Just as fungi were the protagonists in previous exhibitions, in Pig & Pepper, trees have become the principal figure. The shift is a natural one for Smets, since the lives of trees are deeply intertwined with their mycelial neighbors. The foregrounding of trees in “Going Home”, “Three Inches High”, and “Grocery Shop” (2022) signal her close examination of the symbiotic relationships at play in the forest. Like humans, trees are highly social beings: forests would die altogether if trees “thought” as individuals. Only the collective matters, so much so that when an individual is sick, nearby trees will nourish the vulnerable one with their own nutrients until it recovers. Leaf tissues interact with predators, smelling and tasting the air, emitting chemical scents and sending electrical signals down into their roots.
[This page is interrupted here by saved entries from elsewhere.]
-- ==== Sys2Proof/Machine/PlanCheck.lean ====
section
/-! DEFINITION. The loader's checks 2 to 6, 9 and 10 (R154): descriptors and spaces (R134, R135), opcodes, fields and circuits (R133, R137,
R138, R148), operands (R136, R139), programs (R140, R141, R171 to R175), contour records (R150), code size (R79) and licences. -/
namespace Sys2Proof.Machine

/-! ## Opcodes (R138) -/

def ocFence : Nat := 0x0003
def ocFrameEnd : Nat := 0x0004
def ocLoad : Nat := 0x0800
def ocStore : Nat := 0x0801
def ocGather : Nat := 0x0802
def ocScatter : Nat := 0x0803
def ocFill : Nat := 0x0804
def ocMma : Nat := 0x1000
def ocMmas : Nat := 0x1001
def ocVprog : Nat := 0x1800
def ocVred : Nat := 0x1801
def ocSeed : Nat := 0x1802
def ocSend : Nat := 0x2000
def ocRecv : Nat := 0x2001
def ocPut : Nat := 0x2002
def ocGet : Nat := 0x2003
def ocCred : Nat := 0x2004
def ocTurn : Nat := 0x2800
def ocUpda : Nat := 0x2801
def ocUpdb : Nat := 0x2802
def ocUpds : Nat := 0x2803

/-- The lowest level that accepts an opcode; none for an opcode outside R138. -/
def opLevel (oc : Nat) : Option Nat :=
  if oc ≤ 4 || (0x0800 ≤ oc && oc ≤ 0x0804) || oc = ocMma || oc = ocVprog || oc = ocVred || (0x2000 ≤ oc && oc ≤ 0x2003) ||
      (0x2800 ≤ oc && oc ≤ 0x2803) then some 1
  else if oc = ocMmas || oc = ocSeed then some 2
  else if oc = ocCred then some 3
  else none

/-- The unit of an opcode; none for the sequencer's (R56). -/
def opUnit (oc : Nat) : Option ExecUnit :=
  if 0x0800 ≤ oc && oc ≤ 0x0804 then some .mv
  else if oc = ocMma || oc = ocMmas then some .mx
  else if 0x1800 ≤ oc && oc ≤ 0x1802 then some .vx
  else if 0x2000 ≤ oc && oc ≤ 0x2004 then some .nx
  else if 0x2800 ≤ oc && oc ≤ 0x2803 then some .hq
  else none

def isUpdate (oc : Nat) : Bool := oc = ocUpda || oc = ocUpdb || oc = ocUpds

/-- An operand view with what the macro-op does to it. -/
structure OpView where
  w : BitVec 64
  rd : Bool
  wr : Bool
  /-- The view lies at another core or module (R144, R145). -/
  remote : Bool := false
  deriving DecidableEq, Repr

/-- ZERO of MMA and MMAS, LOCAL of CRED (R139). -/
def opZero (m : MacroOp) : Bool := m.flags.getLsbD 0
def opLocal (m : MacroOp) : Bool := m.flags.getLsbD 4
def opOrdered (m : MacroOp) : Bool := m.flags.getLsbD 1

/-- The target word of PUT and GET (R145). -/
def tgtRank (w : BitVec 64) : Nat := natBits w.toNat 16 0
def tgtRel (w : BitVec 64) : Bool := natBit w.toNat 17
def tgtCore (w : BitVec 64) : Nat := natBits w.toNat 24 18
def tgtAop (w : BitVec 64) : Nat := natBits w.toNat 28 25

/-- The operand views of a macro-op (R139). -/
def RawOp.views (o : RawOp) : List OpView :=
  let m := o.op
  let r (w : BitVec 64) : OpView := { w, rd := true, wr := false }
  let w (x : BitVec 64) : OpView := { w := x, rd := false, wr := true }
  let oc := o.opcode
  (if oc = ocLoad || oc = ocStore || oc = ocVred || oc = ocTurn then [w m.op0, r m.op1]
   else if oc = ocGather || oc = ocScatter || oc = ocVprog || oc = ocCred then [w m.op0, r m.op1, r m.op2]
   else if oc = ocFill || oc = ocRecv then [w m.op0]
   else if oc = ocMma || oc = ocMmas then
     [{ w := m.op0, rd := !opZero m, wr := true }, r m.op1, r m.op2] ++
       (if oc = ocMmas then [w (withDesc m.op0 (opExt m.op0))] else [])
   else if oc = ocSend || oc = ocPut then [{ w := m.op0, rd := false, wr := true, remote := true }, r m.op1]
   else if oc = ocGet then [w m.op0, { w := m.op1, rd := true, wr := false, remote := true }]
   else if oc = ocUpda then [r m.op0, w m.op1]
   else if oc = ocUpdb then [{ w := m.op0, rd := true, wr := true }, r m.op1]
   else if oc = ocUpds then [{ w := m.op0, rd := true, wr := true }, r m.op1, r m.op2]
   else []).filter fun v => !noOperand v.w

/-! ## Streams (R133, R150) -/

/-- The cut counts of a strand in a variant, in frame order: frame and count. -/
def Variant.cutsOf (v : Variant) (role block strand : Nat) : List (Nat × Nat) :=
  (v.cuts.filter fun c => c.role = role && c.block = block && c.strand = strand).map fun c => (c.frame, c.count)

/-- The macro-ops that a strand's stream takes from its block. -/
def Plan.streamLen (p : Plan) (role block strand : Nat) : Nat :=
  match p.variants.head? with
  | some v => ((v.cutsOf role block strand).map fun c => c.2).sum
  | none => 0

/-- The macro-ops up to and with the first FRAME_END; none where there is none. -/
def untilEnd : List RawOp → Option (List RawOp)
  | [] => none
  | o :: t => if o.opcode = ocFrameEnd then some [o] else (untilEnd t).map fun l => o :: l

/-- A strand's stream: its macro-ops without the FRAME_ENDs that the loader places; none where it leaves its block. -/
def Plan.stream? (p : Plan) (role block strand : Nat) : Option (List RawOp) :=
  match (p.code[role]?).bind fun r => r.blocks[block]? with
  | none => some []
  | some b =>
    match b.strands.getD strand none with
    | none => some []
    | some e =>
      let rest := b.ops.drop e
      if p.scoreboard then untilEnd rest
      else
        let n := p.streamLen role block strand
        if rest.length < n then none else some (rest.take n)
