-- ==== Sys2Proof/Machine/Mv.lean ====
section
/-! DEFINITION. The mover's macro-ops (R107, R139, R78): LOAD, STORE, GATHER, SCATTER and FILL. -/
namespace Sys2Proof.Machine

/-- The local views of operand fields. -/
def viewsOf (ws : List (BitVec 64)) (q : Seat) (s : State) : List View := ws.filterMap fun w => s.seatView q w

def noHub (_ : Seat) (_ : State) : Option Nat := none

/-- Copy one view to another of equal shape, without conversion. -/
def State.copyView (q : Seat) (dst src : BitVec 64) (s : State) : State :=
  match s.seatView q dst, s.seatView q src with
  | some d, some v => s.putTile d (s.tile v)
  | _, _ => s

/-- The work of LOAD. -/
def loadWork (m : MacroOp) : UnitWork :=
  { reads := viewsOf [m.op1], writes := viewsOf [m.op0], effect := fun _ q f s => (s.copyView q m.op0 m.op1, f) }

def load (i : Issue) (m : MacroOp) (s : State) : State := s.issueUnit i ocLoad .load m noHub (loadWork m)

/-- LOAD (R139). -/
def execLoad (i : Issue) (m : MacroOp) (s : State) : Out := commit s (load i m s)

/-- The work of STORE. -/
def storeWork (m : MacroOp) : UnitWork :=
  { reads := viewsOf [m.op1], writes := viewsOf [m.op0], effect := fun _ q f s => (s.copyView q m.op0 m.op1, f) }

def store (i : Issue) (m : MacroOp) (s : State) : State := s.issueUnit i ocStore .store m noHub (storeWork m)

/-- STORE (R139). -/
def execStore (i : Issue) (m : MacroOp) (s : State) : Out := commit s (store i m s)

/-! ## Indexed copies -/

/-- The scale code of 1.0 (R78). -/
def scaleOne (sfmt : Nat) : Nat := if sfmt = 1 then 0x7F else 0x38

/-- The only element of a list of equal numbers. -/
def common : List Nat → Option Nat
  | [] => none
  | a :: t => if t.all fun b => b = a then some a else none

/-- Scale bytes of one plane row take free values, where the rows of its blocks come from different blocks (log entry 34). -/
def State.freeScales (v : View) (scales : List (List Nat)) (rows : List (Nat × Option Nat)) (j : Nat) (s : State) : State :=
  s.writeArea v.area (v.scaleAt j) ((List.range v.d.scaleCols).map fun c => Config.freeScale scales rows j c)

/-- Copy rows of `src` to rows of `dst`: pairs of a destination row and a source row, or none for a zero row. -/
def State.copyRows (dst src : View) (rows : List (Nat × Option Nat)) (s : State) : State :=
  let t := s.tile src
  let s := s.each rows fun s e =>
    match e.2 with
    | some r => s.putRow dst e.1 (t.codes.getD r [])
    | none => s.putRow dst e.1 (List.replicate dst.d.cols 0)
  if dst.d.sfmt = 0 then s
  else if !dst.d.dir then
    s.each rows fun s e =>
      s.putScales dst e.1 (match e.2 with
        | some r => t.scales.getD r []
        | none => List.replicate dst.d.scaleCols (scaleOne dst.d.sfmt))
  else
    let b := dst.d.blockSize
    s.each (List.range dst.d.scaleRows) fun s j =>
      let mine := rows.filter fun e => e.1 / b = j
      let size := min b (dst.d.rows - b * j)
      if mine.isEmpty then s
      else
        match common (mine.filterMap fun e => e.2.map fun r => r / b) with
        | some k => if (mine.map fun e => e.1).eraseDups.length = size then s.putScales dst j (t.scales.getD k []) else s.freeScales dst t.scales rows j
        | none => s.freeScales dst t.scales rows j

/-- The indices of a view's rows. -/
def State.indices (s : State) (v : View) : List Int := (s.codes v).map fun r => signed 32 (r.headD 0)

/-- An index that names a row of `n`. -/
def inRange (n : Nat) (i : Int) : Option Nat := if 0 ≤ i && i < n then some i.toNat else none

/-- TILE_RANGE once, with the first failing row (R78). -/
def State.tileRange (p : Nat) (bad : Option Nat) (s : State) : State :=
  match bad with
  | some row => s.note .tileRange (srcCore p) row
  | none => s

def gatherRows (q : Seat) (m : MacroOp) (s : State) : State :=
  match s.seatView q m.op0, s.seatView q m.op1, s.seatView q m.op2 with
  | some d, some v, some x =>
    let ix := (s.indices x).map (inRange v.d.rows)
    (s.copyRows d v (ix.zipIdx.map fun e => (e.2, e.1))).tileRange q.p (firstIdx (fun e => e.isNone) ix)
  | _, _, _ => s

/-- The work of GATHER. -/
def gatherWork (m : MacroOp) : UnitWork :=
  { reads := viewsOf [m.op1, m.op2], writes := viewsOf [m.op0], effect := fun _ q f s => (gatherRows q m s, f) }

def gather (i : Issue) (m : MacroOp) (s : State) : State := s.issueUnit i ocGather .gather m noHub (gatherWork m)

/-- GATHER (R139, R78). -/
def execGather (i : Issue) (m : MacroOp) (s : State) : Out := commit s (gather i m s)

/-- Keep the last entry for each destination row. -/
def lastWins (l : List (Nat × Option Nat)) : List (Nat × Option Nat) :=
  l.zipIdx.filterMap fun e => if (l.drop (e.2 + 1)).any fun x => x.1 = e.1.1 then none else some e.1

def scatterRows (q : Seat) (m : MacroOp) (s : State) : State :=
  match s.seatView q m.op0, s.seatView q m.op1, s.seatView q m.op2 with
  | some d, some v, some x =>
    let ix := (s.indices x).map (inRange d.d.rows)
    let rows := ix.zipIdx.filterMap fun e => e.1.map fun r => (r, some e.2)
    (s.copyRows d v (lastWins rows)).tileRange q.p (firstIdx (fun e => e.isNone) ix)
  | _, _, _ => s

/-- The work of SCATTER. -/
def scatterWork (m : MacroOp) : UnitWork :=
  { reads := viewsOf [m.op1, m.op2], writes := viewsOf [m.op0], effect := fun _ q f s => (scatterRows q m s, f) }

def scatter (i : Issue) (m : MacroOp) (s : State) : State := s.issueUnit i ocScatter .scatter m noHub (scatterWork m)

/-- SCATTER (R139, R78): rows in increasing order, so the later of two equal indices stays. -/
def execScatter (i : Issue) (m : MacroOp) (s : State) : Out := commit s (scatter i m s)

/-! ## FILL -/

/-- The immediate of FILL: [31:0] the value, [32] INT32 or FP32. -/
def fillValue (w : BitVec 64) : Val := fromRegister (w.getLsbD 32) (w.toNat % 2 ^ 32)

/-- The descriptor whose write may be replayed (R186). -/
def State.replayOf (s : State) (q : Seat) (w : BitVec 64) (v : View) : Option Nat :=
  if s.replayable q.r.plan q.r.role q.n (opDesc w) v then some (opDesc w) else none

/-- Write converted values through an operand on a core and raise what the conversion raised. -/
def State.writeOperand (q : Seat) (w : BitVec 64) (mode : Nat) (vals : List (List Val)) (more : Raised) (s : State) : State :=
  match s.seatView q w with
  | none => s
  | some v =>
    let (s, r) := s.writeValues q.p v mode vals (s.replayOf q w v)
    s.coreRaised q.p (more.join r)

def fillView (q : Seat) (m : MacroOp) (s : State) : State :=
  match s.seatView q m.op0 with
  | none => s
  | some v => s.writeOperand q m.op0 m.rnd.toNat (List.replicate v.d.rows (List.replicate v.d.cols (fillValue m.op1))) {}

/-- The work of FILL. -/
def fillWork (m : MacroOp) : UnitWork :=
  { writes := viewsOf [m.op0], effect := fun _ q f s => (fillView q m s, f) }

def fill (i : Issue) (m : MacroOp) (s : State) : State := s.issueUnit i ocFill .fill m noHub (fillWork m)

/-- FILL (R116, R139). -/
def execFill (i : Issue) (m : MacroOp) (s : State) : Out := commit s (fill i m s)

end Sys2Proof.Machine
end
Fungal networks then aid in transmitting these messages to the roots of other trees.1 Smets continues to explore and engage in this ecological dialog, questioning identity and relationships and searching for answers in the all-embracing wisdom of the natural world.

1 The Hidden Life of Trees. Peter Wohlleben, 2015.

Favoring large formats and working without preparatory sketches, her paintings are the product of an intense psychological process. She often starts on the floor, using acrylic, oil stick, and wide brushes, painting from memory a synesthesia of sight, sound, color, and scent. Bright, saturated palettes and hallucinatory imagery recall her time spent living and working in Finland, where the amanita muscaria and aurora borealis have long inspired rich mythologies and sacred rituals.

Fittingly, the exhibition title directly references a chapter in Alice’s Adventures in Wonderland by Lewis Caroll (1865). Symbolism is central to Smets’ practice, and the influence of dreams, surrealism, and psychedelia are notably present in “Dare Me”, “Wet Dream”, and “Hug Me Tender” (2022). Liquescent shapes jump off the canvas while spindly, prickly plant textures encounter smooth gradated skies and slippery tubelike forms. At the same time and in a somewhat unexpected contrast, the works can be viewed through the expressionist prism of les nabis, bringing to mind Bonnard’s bold colors and the mystical imagery of Sérusier’s L’Incantation.

With Pig & Pepper, Smets invites the viewer to have a personal conversation, one that synthesizes symbols and metaphors into a testament to interspecies connection. It reminds viewers that the Self is only real in the context of the many interconnected relationships that give rise to it, and to all beings. Exploring these relationships is the most rewarding trip of all.